Perturbation in the rock-water systems of petroleum reservoirs during CO2 enhanced recovery processes may cause precipitation of scale in production lines. Therefore, a prediction of the scale potential of a particular system is valuable in the design of the enhanced recovery treatments. On the basis of formation mineralogy, formation water chemistry, and estimated temperature and pressure conditions, scale build-up during a CO2 Huff ‘n’ Puff treatment in the Cretaceous Crooks Gap reservoir in Wyoming was predicted to be minimal. Carbonate mineral cements (mostly calcite) and plagioclase, both of which are sources of scale constituents, are present in the reservoir only in trace amounts. Also, the estimated pressures both in the formation and in the production lines were sufficient to keep most of the bicarbonate ions in solution. Finally, organic alkalinity was insufficient to buffer pH which otherwise might have stabilized carbonate minerals during the CO2 injection and cause them to precipitate within the reservoir.
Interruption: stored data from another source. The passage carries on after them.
-- ==== Sys2Proof/Machine/Splices.lean ====
section
/-! DEFINITION. The meanings of the commands that are one party's part of a boundary: splices, reverts, lanes, commits and
changes of feed state. Each acts when its part is due and its case applies, and else changes nothing (log entries 1, 3). -/

namespace Sys2Proof.Machine

/-- The composer of a RUNNING feed has a slot boundary to take and departs at it (R79, R84). -/
def State.departureDue (s : State) (f : FeedId) : Bool :=
  hasFeed s.due.slotFeeds f && s.feedRunning f && (s.feed f).pendMode ≠ .test

/-- The state in which a departure now comes to the head evaluation of an entry: accrual is done and the entries before it have
been evaluated (R86). -/
def State.upToEntry (s : State) (f : FeedId) (e : Nat) : State :=
  ((s.liveEntries f).filter (fun k => k < e)).foldl (State.evaluateHead s.stamp f)
    ((s.liveEntries f).foldl (State.accrue f) s)

/-- The head evaluation of an entry makes an out-point (R89). -/
def State.meetsOutPoint (s : State) (f : FeedId) (e : Nat) (tick : BitVec 32) : Bool :=
  (s.live f e).estate = .outWait && (s.freshen f e tick).headBoundary f e

/-- The head evaluation of an entry in IN-WAIT makes an in-point (R90). -/
def State.findsInPoint (s : State) (f : FeedId) (e : Nat) (tick : BitVec 32) : Bool :=
  (s.live f e).estate = .inWait && (State.seekRun f tick (s.cellsOf f e) s).2

/-- The head evaluation of an entry makes an in-point, in IN-WAIT or right after its out-point (R89, R90). -/
def State.meetsInPoint (s : State) (f : FeedId) (e : Nat) (tick : BitVec 32) : Bool :=
  s.findsInPoint f e tick
    || (s.meetsOutPoint f e tick && ((s.freshen f e tick).outPoint f e).findsInPoint f e tick)

/-- OUT_POINT (R121): the departure of the feed, taken whole (R94, R101), when it makes an out-point at the entry. -/
def execOutPoint (f : FeedId) (e : Nat) (s : State) : Answer :=
  .next (if s.departureDue f ∧ e ∈ s.liveEntries f ∧ (s.upToEntry f e).meetsOutPoint f e s.stamp then s.slotPartFeed f else s)

/-- IN_POINT (R122): the departure of the feed, taken whole (R94, R101), when it makes an in-point at the entry. -/
def execInPoint (f : FeedId) (e : Nat) (s : State) : Answer :=
  .next (if s.departureDue f ∧ e ∈ s.liveEntries f ∧ (s.upToEntry f e).meetsInPoint f e s.stamp then s.slotPartFeed f else s)

/-- The distance of a lane's current record (R114). -/
def State.laneDistance (s : State) (l : LaneId) : Nat := s.distance (s.record (s.lane l).curRec).dueCycle

/-- A lane waits on an action record that no lane has put in use (R113, R114). -/
def State.laneWaits (s : State) (l : LaneId) : Bool :=
  (s.lane l).state = .waiting && (s.record (s.lane l).curRec).carries = .action && !(s.record (s.lane l).curRec).inUse

/-- A lane's record is to be given notice at this boundary (R114, R115). -/
def State.noticeDue (s : State) (l : LaneId) : Bool :=
  s.due.lanes.getLsbD l.val && s.laneWaits l && 1 ≤ s.laneDistance l
    && s.laneDistance l ≤ (s.record (s.lane l).curRec).noticeLead && s.laneDistance l < 32768

/-- NOTICE (R115). -/
def execNotice (l : LaneId) (s : State) : Answer := .next (if s.noticeDue l then s.lanePart l else s)

/-- A lane's record is to be armed at this boundary (R114, R117). -/
def State.armingDue (s : State) (l : LaneId) : Bool :=
  s.due.lanes.getLsbD l.val && (s.laneWaits l || (s.lane l).state = .noticed) && s.laneDistance l = 0

/-- ARMING (R117). -/
def execArming (l : LaneId) (s : State) : Answer := .next (if s.armingDue l then s.lanePart l else s)

/-- WINDOW_EXPIRY (R123). -/
def execWindowExpiry (f : FeedId) (e : Nat) (s : State) : Answer := .next (s.windowPart f e)

/-- The countdown of an entry reaches or stands at 0 at this boundary, and its revert starts (R138). -/
def State.revertStarts (s : State) (f : FeedId) (e : Nat) : Bool :=
  (s.due.reverts.get f).getLsbD e && (s.live f e).estate = .fallback && (s.live f e).revertLeft.any (fun n => n ≤ 1)
    && (s.live f e).protSrc.any (fun p => s.revertAllowed f e p)

/-- REVERT_START (R138). -/
def execRevertStart (f : FeedId) (e : Nat) (s : State) : Answer := .next (if s.revertStarts f e then s.revertPart f e else s)

/-- The commit that lists a feed, when a cycle boundary has been handed to it (R71). -/
def State.dueCommit (s : State) (f : FeedId) : Option Commit := (s.commitOf f).filter (fun c => c.due)

/-- COMMIT_SWAP: the commit that lists the feed finds its feeds free of splices (R74). -/
def execCommitSwap (f : FeedId) (s : State) : Answer :=
  .next (match s.dueCommit f with
    | some c => if (s.busyFeed c.feeds).isNone then s.considerCommit c else s
    | none => s)

/-- COMMIT_TIMEOUT: the commit that lists the feed has been considered at 64 cycle boundaries (R71). -/
def execCommitTimeout (f : FeedId) (s : State) : Answer :=
  .next (match s.dueCommit f with
    | some c => if (s.busyFeed c.feeds).isSome ∧ Config.commitLimit ≤ c.considered then s.considerCommit c else s
    | none => s)

/-- FEED_BECOMES_RUNNING (R82). -/
def execFeedBecomesRunning (f : FeedId) (s : State) : Answer :=
  .next (if (s.feed f).state = .starting then s.changeAtCycle f else s)

/-- FEED_ENTERS_TEST: the feed's part of the slot boundary at which it enters TEST, with its first pattern cell (R84). -/
def execFeedEntersTest (f : FeedId) (s : State) : Answer :=
  .next (if hasFeed s.due.slotFeeds f ∧ (s.feed f).pendMode = .test then s.slotPartFeed f else s)

/-- FEED_LEAVES_TEST (R85). -/
def execFeedLeavesTest (f : FeedId) (s : State) : Answer :=
  .next (if (s.feed f).state = .test ∧ s.streamsFit f then s.changeAtCycle f else s)

end Sys2Proof.Machine
end

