-- ==== Sys2Proof/Machine/Core.lean ====
section
/-! DEFINITION. The machine as the host takes it. -/

def Sys2Proof.core : Host.Core :=
  { State := Sys2Proof.Machine.State, Fault := Sys2Proof.Machine.Fault, Refusal := Sys2Proof.Machine.Refusal,
    step := Sys2Proof.Machine.step, reset := Sys2Proof.Machine.State.reset }
end

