/-- Sections 2.8, 3.7, 4.6, 5.6, 6.8, 8.1, 8.2, 8.6, 9.5, 10.1 and the table of chapter 10: every block but the TBU at power-up.
The link's alignment, the cells on the links and what is due are the model's own items (log entries 3, 6, 7). -/
def Obligations.BlocksAtPowerUp : Prop :=
  ∀ (straps : BitVec 12) (s : State), ∃ t, exec (.powerUp straps) s = .next t ∧ t.pending = s.pending ∧
    (∀ p, t.port p =
      { state := if p = 0 then .hunt else .down, goodRun := 0, badRun := 0, winCount := 0, winProg := 0, thinRun := 0,
        fullRun := 0, lossDeadline := if p = 0 then some 163840 else none, align := [],
        settings :=
          { enable := p = 0, quota := if p = 0 then 4096 else 1024, maxAge := 2097152, nomDelay := 0, jitLimit := 65536,
            winLen := 512, winMin := 3, lossTimeout := 160, checkTag := none }
        chkState := .search, chkRun := 0, chkGen := 0x1FFFF }) ∧
    (∀ c, t.counters.live.get c = 0 ∧ t.counters.held.get c = 0 ∧ t.counters.satMark.get c = false) ∧
    (∀ slot, t.store.cell slot = none) ∧ t.store.pool.stack = List.range 16384 ∧
    (∀ p, t.store.occ.get p = 0 ∧ t.store.cong.get p = false) ∧
    (∀ k, (t.store.stream k).isOpen = false ∧ (t.store.stream k).waiting = 0 ∧ (t.store.stream k).head = none
      ∧ (t.store.stream k).tail = none ∧ (t.store.stream k).count = 0 ∧ (t.store.stream k).nextCont = none) ∧
    (∀ f, (t.map f).activeBank = .a ∧ (t.map f).locked = false ∧
      ∀ e, (∀ bank, bankEntry ((t.map f).bank bank) e =
          { used := false, outTag := 0, homeSrc := { port := 0, tag := 0 }, fallSrc := none, share := 1, autoRevert := false,
            revertDelay := 1 }) ∧
        t.live f e =
          { estate := .vacant, curSrc := none, newSrc := none, prevSrc := none, protSrc := none, credit := 0, outCont := 0,
            discPending := false, windowLeft := 0, onMiss := none, owner := none, revertLeft := none }) ∧
    t.commits = [] ∧ t.heldCommits = [] ∧
    (∀ f, t.feed f =
      { state := .disabled, pendMode := .none, testTag := 0, fillCont := 0, gen := 0x1FFFF, patCont := 0,
        injectPending := false, sent := none }) ∧
    (∀ r, t.record r =
      { nextRec := 0, carries := .link, goesOn := false, action := .switch, feeds := 0, outTag := 0,
        newSrc := { port := 0, tag := 0 }, newShare := 1, dueCycle := 0, noticeLead := 0, window := 1, onMiss := .force,
        status := .pending, outcomes := [], marks := [] }) ∧
    (∀ l, t.lane l = { state := .stopped, curRec := 0, linkRun := 0 }) ∧
    t.mgmt = { unitAddr := straps, groups := #v[none, none, none, none], wake := .asleep, intake := [], heldResponse := none } ∧
    t.mlt =
      { responses := [], reports := [], lostPending := false, dropCount := 0, monCont := 0, monFillCont := 0,
        enables := 0x7FF, portEdge := .anyChange, timebaseEdge := .anyChange, patternEdge := .anyChange,
        counterMode := .manual, period := 60, secsLeft := none, transferNo := 0, lastTransfer := none, sent := none }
Water chemistry was monitored during the production phase of the Huff ‘n’ Puff treatment to test the reliability of the predictions. Initial production showed an order of magnitude increase in the calcium concentration in the produced waters as well as a two-fold increase in the bicarbonate concentration. Calculations of mineral stabilities using the post-CO2-injection produced waters indicated a slight over-saturation with respect to calcite. However, further calculations done to determine the amount of scale precipitation needed to bring the system back to saturation demonstrate that the scaling potential was minimal. The concentrations of both constituents dropped back to pre-CO2-injection levels within thirty days after the production began, which further diminished the potential for scale problems.